Although it is an XY system, the platypus' sex chromosomes share no homologues with eutherian sex chromosomes. Instead, homologues with eutherian sex chromosomes lie on the platypus chromosome 6, which means that the eutherian sex chromosomes were autosomes at the time that the monotremes diverged from the therian mammals. However, homologues to the avian DMRT1 gene on platypus sex chromosomes X3 and X5 suggest that it is possible the sex-determining gene for the platypus is the same one that is involved in bird sex-determination. More research must be conducted in order to determine the exact sex determining gene of the platypus.
XX/X0 sex chromosomes
In this variant of the XY system, females have two copies of the sex chromosome but males have only one. The 0 denotes the absence of a second sex chromosome. Generally in this method, the sex is determined by amount of genes expressed across the two chromosomes. This system is observed in a number of insects, including the grasshoppers and crickets of order Orthoptera and in cockroaches. A small number of mammals also lack a Y chromosome. These include the Amami spiny rat and the Tokunoshima spiny rat and Sorex araneus, a shrew species. Transcaucasian mole voles also have a form of XO determination, in which both sexes lack a second sex chromosome. The mechanism of sex determination is not yet understood.The nematode C. elegans is male with one sex chromosome ; with a pair of chromosomes it is a hermaphrodite. Its main sex gene is XOL, which encodes XOL-1 and also controls the expression of the genes TRA-2 and HER-1. These genes reduce male gene activation and increase it, respectively.
ZW/ZZ sex chromosomes
The ZW sex-determination system is found in birds, some reptiles, and some insects and other organisms. The ZW sex-determination system is reversed compared to the XY system: females have two different kinds of chromosomes, and males have two of the same kind of chromosomes.
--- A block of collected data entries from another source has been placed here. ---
/-! ### The LOADING records of a load that ends (R163, R165) -/

theorem loadingRecords_eq (s : State) : s.loadingRecords = s.loadings := by
  simp only [State.loadingRecords, State.loadings, Bool.beq_eq_decide_eq]

@[simp] theorem mem_loadings {s : State} {i : Fin 64} : i ∈ s.loadings ↔ (s.page i).st = .loading := by
  simp [State.loadings]

theorem loadFills_iff {s : State} {k : Fin 24} :
    s.loadFills k = true ↔ ∃ i ∈ s.loadings, (s.page i).fill = some k := by
  simp [State.loadFills]

theorem fillsApart_loadings {s : State} (h : s.fillsApart) : FillsApart s s.loadings where
  nodup := (List.nodup_finRange 64).filter _
  apart i hi j hj := h i j hi hj

/-- An act on every LOADING record, by the state's tables. -/
theorem foldl_loadings {act : State → Fin 64 → State} {f : Record → Record} {g : Slot → Slot} {n : Slot → Nat}
    (hact : LoadAct act f g n) {s : State} (h : s.fillsApart) :
    s.loadings.foldl act s =
      { s with
        records := Vector.ofFn fun i => if (s.page i).st = .loading then f (s.page i) else s.page i
        slots := Vector.ofFn fun k => if s.loadFills k then g (s.slot k) else s.slot k
        freeBlocks := s.freeBlocks + (s.loadings.map fun i => (s.page i).fill.elim 0 fun k => n (s.slot k)).sum } := by
  have ht := foldl_actedTo hact (fillsApart_loadings h)
  generalize s.loadings.foldl act s = u at ht ⊢
  have hrecords : u.records = Vector.ofFn fun i => if (s.page i).st = .loading then f (s.page i) else s.page i :=
    records_eq fun i => by simp [ht.page]
  have hslots : u.slots = Vector.ofFn fun k => if s.loadFills k then g (s.slot k) else s.slot k :=
    slots_eq_ofFn fun k => (ht.slot k).trans (if_congr loadFills_iff.symm rfl rfl)
  rw [← hrecords, ← hslots, ← ht.freeBlocks]
  exact ht.frame

theorem blocksOf_eq_elim (s : State) (o : Option (Fin 24)) : s.blocksOf o = o.elim 0 fun k => (s.slot k).blocks := by
  cases o <;> rfl

theorem endLoad_eq {s : State} (h : s.fillsApart) (l : Fin 8) : s.endLoad l = s.loadDropped l := by
  simp only [State.endLoad, loadingRecords_eq, foldl_loadings dropLoading_loadAct h, State.loadDropped,
    State.makeAbsent, State.modLesson, State.lesson, Lesson.absent, blocksOf_eq_elim]

theorem failLoad_eq {s : State} (h : s.fillsApart) (l : Fin 8) : s.failLoad l = s.loadFailed l := by
  rw [State.failLoad, endLoad_eq h]
  rfl

theorem failCommit_eq (s : State) (l : Fin 8) : s.failCommit l = s.commitFailed l := rfl

/-! ### LESSON.ABANDON (R166) -/

theorem exec_lessonAbandon (lvl : Level) (n : Nat) (s : State) :
    exec (.lessonAbandon lvl n) s =
      (firstFailure
        [(badLesson n, .range),
          ((s.lesson (lessonIdx n)).st != .committing && (s.lesson (lessonIdx n)).st != .loading, .state),
          (!lvl.passes (s.lesson (lessonIdx n)).lock, .locked)]).elim
        (answers
          (if (s.lesson (lessonIdx n)).st = .committing then s.failCommit (lessonIdx n) else s.endLoad (lessonIdx n))
          .ok .empty) fun c => answers s c .empty :=
  conclude_guarded s _ _

theorem lessonAbandonStops : Says.LessonAbandonStops := by
  intro s lvl
  refine ⟨fun n hn => ?number, fun l => ⟨fun hst => ?state, fun hst hlock => ?locked, fun hlock =>
    ⟨fun hst => ?commit, fun hst happart => ?load⟩⟩⟩
  all_goals rw [exec_lessonAbandon]
  case number => simp [badLesson_of_outside (n := n) (by omega)]
  case state => rcases hst with hst | hst <;> simp [firstFailure_cons, hst]
  case locked => rcases hst with hst | hst <;> simp [firstFailure_cons, hst, hlock]
  case commit => simp [firstFailure_cons, hst, hlock, failCommit_eq]
  case load => simp [firstFailure_cons, hst, hlock, endLoad_eq happart]

/-! ### LESSON.ERASE (R167) -/

theorem exec_lessonErase (lvl : Level) (n : Nat) (s : State) :
    exec (.lessonErase lvl n) s =
      (firstFailure
        [(badLesson n, .range),
          ((s.lesson (lessonIdx n)).st == .loading || (s.lesson (lessonIdx n)).st == .committing, .busy),
          (s.op.isSome, .busy), (!lvl.passes (s.eraseLock (lessonIdx n)), .locked)]).elim
        (answers (s.beginErase (lessonIdx n)) .ok .empty) fun c => answers s c .empty :=
  conclude_guarded s _ _

/-- An erase passes the lock of the lesson and that of a sound header (R167). -/
theorem eraseLock_le_iff (s : State) (l : Fin 8) (lvl : Level) :
    (s.eraseLock l).rank ≤ lvl.rank ↔
      (s.lesson l).lock.rank ≤ lvl.rank
        ∧ ∀ h : HeaderVals, s.descs[l].header = some h → s.descs[l].sound = true → h.lock.rank ≤ lvl.rank := by
  unfold State.eraseLock
  cases s.descs[l].header with
  | none => simp
  | some h => cases s.descs[l].sound <;> simp [rank_max_le_iff]

theorem beginErase_eq (s : State) (l : Fin 8) :
    s.beginErase l =
      { s with
        lessons := s.lessons.set l
          { s.lesson l with
            stored := false
            lost := false
            dirty := (s.lesson l).dirty || decide ((s.lesson l).st = .opened) }
        areas := s.areas.set l { s.areas[l] with cells := writeBytes s.areas[l].cells 0 [0, 0, 0, 0] }
        descs := s.descs.set l ⟨false, false, none⟩
        op := some (.clear l) } := by
  rw [← Area.clear_eq, ← Bool.beq_eq_decide_eq]
  rfl

theorem lessonEraseClears : Says.LessonEraseClears := by
  intro s lvl
  refine ⟨fun n hn => ?number, fun l => ⟨fun hst => ?busy, fun hst => ⟨fun hop => ?operation,
    fun hop hlock => ?locked, fun h hop hdesc hlock => ?headerLocked, fun hop hlock hheader => ?accepted⟩⟩⟩
  all_goals rw [exec_lessonErase]
  case number => simp [badLesson_of_outside (n := n) (by omega)]
  case busy => rcases hst with hst | hst <;> simp [firstFailure_cons, hst]
  all_goals
    have hidle : ((s.lesson l).st == .loading || (s.lesson l).st == .committing) = false := by
      rcases hst with hst | hst <;> simp [hst]
  case operation => simp [firstFailure_cons, hidle, Option.isSome_iff_ne_none.mpr hop]
  case locked =>
    have hneed : lvl.rank < (s.eraseLock l).rank :=
      Nat.lt_of_not_le fun hle => Nat.not_lt.mpr ((eraseLock_le_iff s l lvl).mp hle).1 hlock
    simp [firstFailure_cons, hidle, hop, hneed]
  case headerLocked =>
    have hneed : lvl.rank < (s.eraseLock l).rank := Nat.lt_of_not_le fun hle =>
      Nat.not_lt.mpr (((eraseLock_le_iff s l lvl).mp hle).2 h (by rw [hdesc]) (by rw [hdesc])) hlock
    simp [firstFailure_cons, hidle, hop, hneed]
  case accepted =>
    have hpass := (eraseLock_le_iff s l lvl).mpr ⟨hlock, hheader⟩
    rw [← beginErase_eq]
    simp [firstFailure_cons, hidle, hop, hpass]
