-- ==== Sys2Proof/Decode.lean ====
section
/-! DEFINITION. The decoder, total on every host access and every bus frame, and after it the encoder
(spec/30_encoding.md, spec/10_state.md R22, R23, spec/20_memory.md R67, spec/opcode_table.json). -/

namespace Sys2Proof

/-- What the decoder reads from a wire form. -/
inductive Decoded
  /-- A row of the opcode table. -/
  | instr (i : Instr)
  /-- A host access that no row of the table covers. -/
  | plain (p : PlainOp)
  /-- A host access that is refused whatever the state is (R291). -/
  | refused (r : FaultReason)
  /-- A bus frame whose opcode no row has (R231). -/
  | unknownFrame (f : BusFrame)
deriving DecidableEq, Repr

/-! ## The three kinds of word (R85) -/

/-- The instruction of a descriptor written to INSTRFRAME (R86, R90). -/
def decodeDescriptor (v : Word) : Instr :=
  match descRow v with
  | some .cmd => .bpeCmd (DescFields.ofWord v)
  | some .regRead => .bpeRegRead (DescFields.ofWord v)
  | some .memRead => .bpeMemRead (DescFields.ofWord v)
  | some .regWrite => .bpeRegWrite (DescFields.ofWord v)
  | some .memWrite => .bpeMemWrite (DescFields.ofWord v)
  | none => .bpeFrame v

/-- The instruction of a CTRLA write (R24): SWRST first, then LASTXFER. -/
def decodeCtrla (v : Word) : Instr :=
  if v.getLsbD 0 then .bpeSwrst
  else if v.getLsbD 24 then .bpeLastXfer (v.getLsbD 1)
  else .bpeEnable (v.getLsbD 1)

/-- The command of a SEQCTRL write by its CMD field (R95, R96). -/
def decodeSeqctrl (v : Word) : Decoded :=
  match (v.extractLsb' 0 4).toNat with
  | 1 => .instr .seqReset
  | 2 => .instr .seqReadJedecId
  | 3 => .instr .seqReadStatus
  | 4 => .instr .seqWriteEnable
  | 5 => .instr .seqEnableQuadIo
  | 6 => .instr .seqSectorErase
  | 7 => .instr .seqPageProgram
  | 8 => .instr .seqHighSpeedRead
  | 9 => .instr .seqWaitReady
  | 10 => .instr .seqSetDummyCycles
  | 11 => .instr .seqEnter4Byte
  | 12 => .instr .seqExit4Byte
  | _ => .plain (.reservedCmd (v.extractLsb' 0 4))

/-- A 32-bit read at a register offset (R22). -/
def decodeRegRead (off : Nat) : Decoded :=
  match off with
  | 0x000 => .plain (.readReg .ctrla)
  | 0x004 => .plain (.readReg .ctrlb)
  | 0x008 => .plain (.readReg .baud)
  | 0x014 => .plain (.readReg .intenclr)
  | 0x018 => .plain (.readReg .intenset)
  | 0x01C => .plain (.readReg .intflag)
  | 0x020 => .plain (.readReg .status)
  | 0x030 => .plain (.readReg .instraddr)
  | 0x034 => .plain (.readReg .instrctrl)
  | 0x038 => .instr .bpeSync
  | 0x080 => .plain (.readReg .seqctrl)
  | 0x084 => .plain (.readReg .seqaddr)
  | 0x088 => .plain (.readReg .seqlen)
  | 0x08C => .plain (.readReg .seqparam)
  | 0x090 => .plain (.readReg .seqbudget)
  | 0x094 => .plain (.readReg .seqstatus)
  | 0x098 => .plain (.readReg .seqsr)
  | 0x09C => .plain (.readReg .seqid)
  | 0x0C0 => .plain (.readReg .crcctrl)
  | 0x0C8 => .plain (.readReg .crcstate)
  | 0x0CC => .instr (.crcResult .crcresult)
  | 0x0D0 => .plain (.readReg .crcexpect)
  | 0x0D4 => .instr (.crcResult .crcstatus)
  | _ => .refused .reservedOffset

/-- A 32-bit write at a register offset (R22, R23). -/
def decodeRegWrite (off : Nat) (v : Word) : Decoded :=
  match off with
  | 0x000 => .instr (decodeCtrla v)
  | 0x004 => .plain (.writeReg .ctrlb v)
  | 0x008 => .plain (.writeReg .baud v)
  | 0x014 => .instr (.bpeIntenClr (v.getLsbD 3) (v.getLsbD 10) (v.getLsbD 16))
  | 0x018 => .instr (.bpeIntenSet (v.getLsbD 3) (v.getLsbD 10) (v.getLsbD 16))
  | 0x01C => .instr (.bpeClrFlag (v.getLsbD 3) (v.getLsbD 10) (v.getLsbD 16))
  | 0x020 => .refused .readOnlyWrite
  | 0x030 => .plain (.writeReg .instraddr v)
  | 0x034 => .plain (.writeReg .instrctrl v)
  | 0x038 => .instr (decodeDescriptor v)
  | 0x080 => decodeSeqctrl v
  | 0x084 => .plain (.writeReg .seqaddr v)
  | 0x088 => .plain (.writeReg .seqlen v)
  | 0x08C => .plain (.writeReg .seqparam v)
  | 0x090 => .plain (.writeReg .seqbudget v)
  | 0x094 => if v.getLsbD 1 then .instr .seqClrDone else .plain .seqstatusIdle
  | 0x098 => .refused .readOnlyWrite
  | 0x09C => .refused .readOnlyWrite
  | 0x0C0 => if v.getLsbD 0 then .instr (.crcInit (v.getLsbD 1)) else .instr (.crcSnoop (v.getLsbD 1))
  | 0x0C8 => .instr (.crcLoad v)
  | 0x0CC => .refused .readOnlyWrite
  | 0x0D0 => .instr (.crcExpect v)
  | 0x0D4 => .refused .readOnlyWrite
  | _ => .refused .reservedOffset

/-- A write of 1, 2 or 4 bytes to CRCDATA (R99, R241). -/
def decodeCrcData (n : AccessSize) (v : Word) : Instr :=
  match n with
  | .b1 => .crcFeed8 (v.setWidth 8)
  | .b2 => .crcFeed16 (v.setWidth 16)
  | .b4 => .crcFeed32 v

/-- A host access to the register block (R22, R67); BadWidth comes before the other reasons (R293). A fetch from the
register block is taken as a read (notes/assumptions/8.md). -/
def decodeRegs (h : HostTuple) : Decoded :=
  let off := h.off.toNat
  let isWrite := h.dir == .write
  if 0x100 ≤ off then
    match AccessSize.ofBytes h.size with
    | none => .refused .badWidth
    | some n =>
      if off % n.bytes = 0 ∧ off + n.bytes ≤ 0x200 then
        if isWrite then .plain (.writeBuf n (off - 0x100) (h.value &&& n.mask)) else .plain (.readBuf n (off - 0x100))
      else .refused .misaligned
  else if 0x0C4 ≤ off ∧ off ≤ 0x0C7 then
    match AccessSize.ofBytes h.size with
    | none => .refused .badWidth
    | some n =>
      if off = 0x0C4 then
        if isWrite then .instr (decodeCrcData n h.value) else .plain (.readReg .crcdata)
      else .refused .misaligned
  else if h.size = 4 then
    if isWrite then decodeRegWrite off h.value else decodeRegRead off
  else .refused .badWidth

/-- A host access to the data window (R60, R67, R74). Its alignment is checked by the access itself (R293). -/
def decodeWindow (h : HostTuple) : Decoded :=
  if h.dir = .fetch then .refused .fetchFromWindow
  else
    match AccessSize.ofBytes h.size with
    | none => .refused .badWidth
    | some n => if h.dir = .write then .instr (.winWrite n h.off (h.value &&& n.mask)) else .instr (.winRead n h.off)

/-- The decoder of a host access. -/
def decodeHost (h : HostTuple) : Decoded :=
  match h.space with
  | .regs => decodeRegs h
  | .window => decodeWindow h

/-- The opcode that DEV.READ_111 stands for in a frame of this width: OP_READ(6) in 4-4-4, OP_READ(0) otherwise. -/
def OpTable.read111For (t : OpTable) (w : WidthCode) : Byte :=
  if w = .w444 then t.read444 else t.read111

/-- The part of a bus frame that a device row leaves open. -/
def BusFrame.body (f : BusFrame) : BusBody :=
  { shape := f.frame.toFrameShape, out := f.out, nIn := f.nIn }

/-- The bus frame of an opcode and a body. -/
def BusBody.withOpcode (b : BusBody) (op : Byte) : BusFrame :=
  { frame := { toFrameShape := b.shape, instr := op }, out := b.out, nIn := b.nIn }

/-- The device row of a bus frame by its opcode byte (R100, R213); none where no row has the byte (R231). -/
def decodeBus (t : OpTable) (f : BusFrame) : Option Instr :=
  let op := f.frame.instr
  let b := f.body
  if op = t.wren then some (.devWren b)
  else if op = t.rdsr then some (.devRdsr b)
  else if op = t.rdid then some (.devRdid b)
  else if op = t.rdidQ then some (.devRdidQ b)
  else if op = t.se then some (.devSe b)
  else if op = t.pp then some (.devPp b)
  else if op = t.read111For b.shape.width then some (.devRead111 b)
  else if op = t.read112 then some (.devRead112 b)
  else if op = t.read114 then some (.devRead114 b)
  else if op = t.read122 then some (.devRead122 b)
  else if op = t.read144 then some (.devRead144 b)
  else if op = t.rsten then some (.devRsten b)
  else if op = t.rst then some (.devRst b)
  else if op = t.eqio then some (.devEqio b)
  else if op = t.wrevcr then some (.devWrevcr b)
  else if op = t.wrvcr then some (.devWrvcr b)
  else if op = t.en4b then some (.devEn4b b)
  else if op = t.ex4b then some (.devEx4b b)
  else none

/-- The decoder: total on every wire form, with the opcodes of the flash device as parameters. -/
def decode (t : OpTable) : Wire → Decoded
  | .host h => decodeHost h
  | .bus f =>
    match decodeBus t f with
    | some i => .instr i
    | none => .unknownFrame f

/-- The instruction of a wire form, if it is a row of the opcode table. -/
def decodeInstr (t : OpTable) (w : Wire) : Option Instr :=
  match decode t w with
  | .instr i => some i
  | .plain _ => none
  | .refused _ => none
  | .unknownFrame _ => none

/-! ## The encoder -/

/-- A 32-bit register write. -/
def regWrite (off v : Word) : Wire :=
  .host { dir := .write, size := 4, space := .regs, off := off, value := v }

/-- A 32-bit register read. -/
def regRead (off : Word) : Wire :=
  .host { dir := .read, size := 4, space := .regs, off := off, value := 0#32 }

/-- A write of `n` bytes to CRCDATA. -/
def crcDataWrite (n : AccessSize) (v : Word) : Wire :=
  .host { dir := .write, size := n.bytes, space := .regs, off := 0x0C4#32, value := v }

/-- The wire form of an instruction, written from the encodings of spec/30_encoding.md and the table's "format". -/
def encode (t : OpTable) : Instr → Wire
  | .bpeCmd d => regWrite 0x038#32 (DescFields.toWord .cmd d)
  | .bpeRegRead d => regWrite 0x038#32 (DescFields.toWord .regRead d)
  | .bpeMemRead d => regWrite 0x038#32 (DescFields.toWord .memRead d)
  | .bpeRegWrite d => regWrite 0x038#32 (DescFields.toWord .regWrite d)
  | .bpeMemWrite d => regWrite 0x038#32 (DescFields.toWord .memWrite d)
  | .bpeFrame v => regWrite 0x038#32 v
  | .bpeSync => regRead 0x038#32
  | .bpeLastXfer en => regWrite 0x000#32 (0x01000000#32 ||| bitAt en 1)
  | .bpeEnable en => regWrite 0x000#32 (bitAt en 1)
  | .bpeSwrst => regWrite 0x000#32 0x00000001#32
  | .bpeClrFlag e i s => regWrite 0x01C#32 (intBits e i s)
  | .bpeIntenSet e i s => regWrite 0x018#32 (intBits e i s)
  | .bpeIntenClr e i s => regWrite 0x014#32 (intBits e i s)
  | .winRead n o => .host { dir := .read, size := n.bytes, space := .window, off := o, value := 0#32 }
  | .winWrite n o v => .host { dir := .write, size := n.bytes, space := .window, off := o, value := v }
  | .seqReset => regWrite 0x080#32 1#32
  | .seqReadJedecId => regWrite 0x080#32 2#32
  | .seqReadStatus => regWrite 0x080#32 3#32
  | .seqWriteEnable => regWrite 0x080#32 4#32
  | .seqEnableQuadIo => regWrite 0x080#32 5#32
  | .seqSectorErase => regWrite 0x080#32 6#32
  | .seqPageProgram => regWrite 0x080#32 7#32
  | .seqHighSpeedRead => regWrite 0x080#32 8#32
  | .seqWaitReady => regWrite 0x080#32 9#32
  | .seqSetDummyCycles => regWrite 0x080#32 10#32
  | .seqEnter4Byte => regWrite 0x080#32 11#32
  | .seqExit4Byte => regWrite 0x080#32 12#32
  | .seqClrDone => regWrite 0x094#32 0x00000002#32
  | .crcInit s => regWrite 0x0C0#32 (0x00000001#32 ||| bitAt s 1)
  | .crcSnoop s => regWrite 0x0C0#32 (bitAt s 1)
  | .crcFeed8 v => crcDataWrite .b1 (v.setWidth 32)
  | .crcFeed16 v => crcDataWrite .b2 (v.setWidth 32)
  | .crcFeed32 v => crcDataWrite .b4 v
  | .crcLoad v => regWrite 0x0C8#32 v
  | .crcExpect v => regWrite 0x0D0#32 v
  | .crcResult .crcresult => regRead 0x0CC#32
  | .crcResult .crcstatus => regRead 0x0D4#32
  | .devWren b => .bus (b.withOpcode t.wren)
  | .devRdsr b => .bus (b.withOpcode t.rdsr)
  | .devRdid b => .bus (b.withOpcode t.rdid)
  | .devRdidQ b => .bus (b.withOpcode t.rdidQ)
  | .devSe b => .bus (b.withOpcode t.se)
  | .devPp b => .bus (b.withOpcode t.pp)
  | .devRead111 b => .bus (b.withOpcode (t.read111For b.shape.width))
  | .devRead112 b => .bus (b.withOpcode t.read112)
  | .devRead114 b => .bus (b.withOpcode t.read114)
  | .devRead122 b => .bus (b.withOpcode t.read122)
  | .devRead144 b => .bus (b.withOpcode t.read144)
  | .devRsten b => .bus (b.withOpcode t.rsten)
  | .devRst b => .bus (b.withOpcode t.rst)
  | .devEqio b => .bus (b.withOpcode t.eqio)
  | .devWrevcr b => .bus (b.withOpcode t.wrevcr)
  | .devWrvcr b => .bus (b.withOpcode t.wrvcr)
  | .devEn4b b => .bus (b.withOpcode t.en4b)
  | .devEx4b b => .bus (b.withOpcode t.ex4b)

/-! ## The host's opcode-table word

The bits of a table row are those of the value written or of the opcode byte; the register or the bus they go to is in
the row's "format". `tableWire` picks it from the row's width and value; where rows of different registers share a
value, one of them is picked (notes/assumptions/6.md). -/

/-- The all-zero operands of a device row. -/
def BusBody.zero : BusBody where
  shape := { width := .w111, addrEn := false, addr32 := false, addr := 0#32, optEn := false, optLen := 0#2,
             opt := 0#8, dummy := 0#4, kind := .cmd }
  out := []
  nIn := 0

/-- The wire form of an 8-bit table value: a SEQCTRL command, else a flash opcode, else a CRCDATA byte. -/
def tableWire8 (w : Nat) : Wire :=
  if 1 ≤ w ∧ w ≤ 12 then regWrite 0x080#32 (BitVec.ofNat 32 w)
  else if (BitVec.ofNat 8 w) ∈ OpTable.defaultB.bytes then .bus (BusBody.zero.withOpcode (BitVec.ofNat 8 w))
  else crcDataWrite .b1 (BitVec.ofNat 32 w)

/-- The wire form of a 32-bit table value: a CTRLA write of ENABLE and LASTXFER alone, else an INSTRFRAME write. -/
def tableWire32 (w : Nat) : Wire :=
  let v := BitVec.ofNat 32 w
  if v &&& 0xFEFFFFFD#32 = 0#32 then regWrite 0x000#32 v else regWrite 0x038#32 v

/-- The wire form of a table row's `nbits` bits `w`. -/
def tableWire (nbits w : Nat) : Option Wire :=
  match nbits with
  | 0 => some (regRead 0x038#32)
  | 8 => some (tableWire8 w)
  | 16 => some (crcDataWrite .b2 (BitVec.ofNat 32 w))
  | 24 => some (regWrite 0x01C#32 (BitVec.ofNat 32 w))
  | 32 => some (tableWire32 w)
  | _ => none

/-- The instruction the decoder reads from a table row's bits. -/
def decodeTableWord (nbits w : Nat) : Option Instr :=
  match tableWire nbits w with
  | some x => decodeInstr OpTable.defaultB x
  | none => none

end Sys2Proof
end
In the chicken, this was found to be dependent on the expression of DMRT1. In birds, the genes FET1 and ASW are found on the W chromosome for females, similar to how the Y chromosome contains SRY. However, not all species depend upon the W for their sex. For example, there are moths and butterflies that are ZW, but some have been found female with ZO, as well as female with ZZW. Also, while mammals deactivate one of their extra X chromosomes when female, it appears that in the case of Lepidoptera, the males produce double the normal amount of enzymes, due to having two Z's. Because the use of ZW sex determination is varied, it is still unknown how exactly most species determine their sex. However, reportedly, the silkworm Bombyx mori uses a single female-specific piRNA as the primary determiner of sex. Despite the similarities between the ZW and XY systems, these sex chromosomes evolved separately. In the case of the chicken, their Z chromosome is more similar to humans' autosome 9. The chicken's Z chromosome also seems to be related to the X chromosome of the platypus. When a ZW species, such as the Komodo dragon, reproduces parthenogenetically, usually only males are produced. This is due to the fact that the haploid eggs double their chromosomes, resulting in ZZ or WW. The ZZ become males, but the WW are not viable and are not brought to term.In both XY and ZW sex determination systems, the sex chromosome carrying the critical factors is often significantly smaller, carrying little more than the genes necessary for triggering the development of a given sex.